Task item:
For this exercise, return exactly the lines of the material below that begin at the one with "0x14 => some .frSize" and stop after the one with "def Size.toWord (z".

Data to use:

-- ==== Sys2Proof/Machine/Registers.lean ====
section
/-! DEFINITION. The register file as the Host reads and writes it (10_state.md R18 to R39; 20_memory.md R48, R49). -/

namespace Sys2Proof.Machine

/-- The named registers of R18. -/
inductive RegName where
  | id
  | cmd
  | status
  | canvasSize
  | frPos
  | frSize
  | frCtrl
  | frDlen
  | numColors
  | brCursor
  | brNbits
  | brData
  | brLen
  | ctCodesize
  | ctNextcode
  | ctLimit
  | ctCfg
  | ctLookup
  | rastOutpos
  | rastPrev
  | compCsize
deriving DecidableEq, Repr

/-- The byte offset of a register (R18). -/
def RegName.offset : RegName → Nat
  | .id => 0x00
  | .cmd => 0x04
  | .status => 0x08
  | .canvasSize => 0x0C
  | .frPos => 0x10
  | .frSize => 0x14
  | .frCtrl => 0x18
  | .frDlen => 0x1C
  | .numColors => 0x20
  | .brCursor => 0x24
  | .brNbits => 0x28
  | .brData => 0x2C
  | .brLen => 0x30
  | .ctCodesize => 0x34
  | .ctNextcode => 0x38
  | .ctLimit => 0x3C
  | .ctCfg => 0x40
  | .ctLookup => 0x44
  | .rastOutpos => 0x48
  | .rastPrev => 0x4C
  | .compCsize => 0x50

/-- The register at a byte offset; offsets 0x54 to 0xFC are reserved and name none (R18, R57). -/
def regAt (off : Nat) : Option RegName :=
  match off with
  | 0x00 => some .id
  | 0x04 => some .cmd
  | 0x08 => some .status
  | 0x0C => some .canvasSize
  | 0x10 => some .frPos
  | 0x14 => some .frSize
  | 0x18 => some .frCtrl
  | 0x1C => some .frDlen
  | 0x20 => some .numColors
  | 0x24 => some .brCursor
  | 0x28 => some .brNbits
  | 0x2C => some .brData
  | 0x30 => some .brLen
  | 0x34 => some .ctCodesize
  | 0x38 => some .ctNextcode
  | 0x3C => some .ctLimit
  | 0x40 => some .ctCfg
  | 0x44 => some .ctLookup
  | 0x48 => some .rastOutpos
  | 0x4C => some .rastPrev
  | 0x50 => some .compCsize
  | _ => none

/-- A size register's word: width in bits 15:0, height in bits 31:16 (R22, R24, R39). -/
def Size.toWord (z : Size) : Word := (z.h ++ z.w).setWidth 32

/-- The size a word names. -/
def Size.ofWord (v : Word) : Size := { w := v.extractLsb' 0 16, h := v.extractLsb' 16 16 }

/-- FR_POS's word: X in bits 15:0, Y in bits 31:16 (R23). -/
def Pos.toWord (p : Pos) : Word := (p.y ++ p.x).setWidth 32

/-- The position a word names. -/
def Pos.ofWord (v : Word) : Pos := { x := v.extractLsb' 0 16, y := v.extractLsb' 16 16 }

/-- FR_CTRL's word from bit 31 down, reserved bits 0 (R25). -/
def FrCtrl.toWord (c : FrCtrl) : Word :=
  (0#8 ++ c.minCode ++ c.tidx ++ 0#3 ++ c.disposal ++ BitVec.ofBool c.transp ++ BitVec.ofBool c.interlaced).setWidth 32

/-- What a write of FR_CTRL stores: reserved bits ignore the write (R25). -/
def FrCtrl.ofWord (v : Word) : FrCtrl :=
  { interlaced := v.getLsbD 0
    transp := v.getLsbD 1
    disposal := v.extractLsb' 2 3
    tidx := v.extractLsb' 8 8
    minCode := v.extractLsb' 16 8 }

/-- The 2-bit code of a lookup kind (R36). -/
def LookupKind.bits : LookupKind → BitVec 2
  | .notValid => 0
  | .sequence => 1
  | .control => 2

/-- CT_LOOKUP's word from bit 31 down, bit 15 reserved (R36). -/
def Lookup.toWord (l : Lookup) : Word := (l.last ++ l.first ++ 0#1 ++ l.kind.bits ++ l.len).setWidth 32

/-- A natural number shown in the low `bits` bits of a register (R28 to R37). -/
def shownIn (bits n : Nat) : Word := BitVec.ofNat 32 (n % 2 ^ bits)

/-- The register's value as the Host reads it: reserved bits 0, CMD 0 (R18 to R39, R49). -/
def readReg (s : State) : RegName → Word
  | .id => Config.idValue
  | .cmd => 0
  | .status => s.statusWord
  | .canvasSize => s.canvasSize.toWord
  | .frPos => s.frPos.toWord
  | .frSize => s.frSize.toWord
  | .frCtrl => s.frCtrl.toWord
  | .frDlen => s.frDlen
  | .numColors => s.numColors.setWidth 32
  | .brCursor => shownIn 32 s.br.cursor
  | .brNbits => shownIn 4 s.br.nbits
  | .brData => s.br.data.setWidth 32
  | .brLen => shownIn 32 s.br.len
  | .ctCodesize => shownIn 4 s.ct.codeSize
  | .ctNextcode => shownIn 13 s.ct.nextCode
  | .ctLimit => shownIn 13 s.ct.limit
  | .ctCfg => (0#7 ++ BitVec.ofNat 9 s.ct.numColors ++ 0#12 ++ BitVec.ofNat 4 s.ct.minCode).setWidth 32
  | .ctLookup => s.ct.lookup.toWord
  | .rastOutpos => shownIn 32 s.rast.outPos
  | .rastPrev => (0#16 ++ BitVec.ofBool s.rast.pv ++ 0#3 ++ s.rast.prev).setWidth 32
  | .compCsize => s.compSize.toWord

/-- A Host write of `v`: CMD issues, RW registers store their fields, RO registers ignore it (R18 to R39, R48). -/
def writeReg (s : State) (r : RegName) (v : Word) : State :=
  match r with
  | .cmd => s.issue v
  | .canvasSize => { s with canvasSize := .ofWord v }
  | .frPos => { s with frPos := .ofWord v }
  | .frSize => { s with frSize := .ofWord v }
  | .frCtrl => { s with frCtrl := .ofWord v }
  | .frDlen => { s with frDlen := v }
  | .numColors => { s with numColors := v.extractLsb' 0 9 }
  | .id | .status | .brCursor | .brNbits | .brData | .brLen | .ctCodesize | .ctNextcode | .ctLimit | .ctCfg
  | .ctLookup | .rastOutpos | .rastPrev | .compCsize => s

/-- A Host read of the word at a byte offset; reserved offsets read 0 (R18, R49). -/
def readRegAt (s : State) (off : Nat) : Word :=
  match regAt off with
  | some r => readReg s r
  | none => 0

/-- A Host write of the word at a byte offset; reserved offsets ignore it (R18, R48). -/
def writeRegAt (s : State) (off : Nat) (v : Word) : State :=
  match regAt off with
  | some r => writeReg s r v
  | none => s

end Sys2Proof.Machine
end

Exercise output:
  | 0x14 => some .frSize
  | 0x18 => some .frCtrl
  | 0x1C => some .frDlen
  | 0x20 => some .numColors
  | 0x24 => some .brCursor
  | 0x28 => some .brNbits
  | 0x2C => some .brData
  | 0x30 => some .brLen
  | 0x34 => some .ctCodesize
  | 0x38 => some .ctNextcode
  | 0x3C => some .ctLimit
  | 0x40 => some .ctCfg
  | 0x44 => some .ctLookup
  | 0x48 => some .rastOutpos
  | 0x4C => some .rastPrev
  | 0x50 => some .compCsize
  | _ => none

/-- A size register's word: width in bits 15:0, height in bits 31:16 (R22, R24, R39). -/
def Size.toWord (z : Size) : Word := (z.h ++ z.w).setWidth 32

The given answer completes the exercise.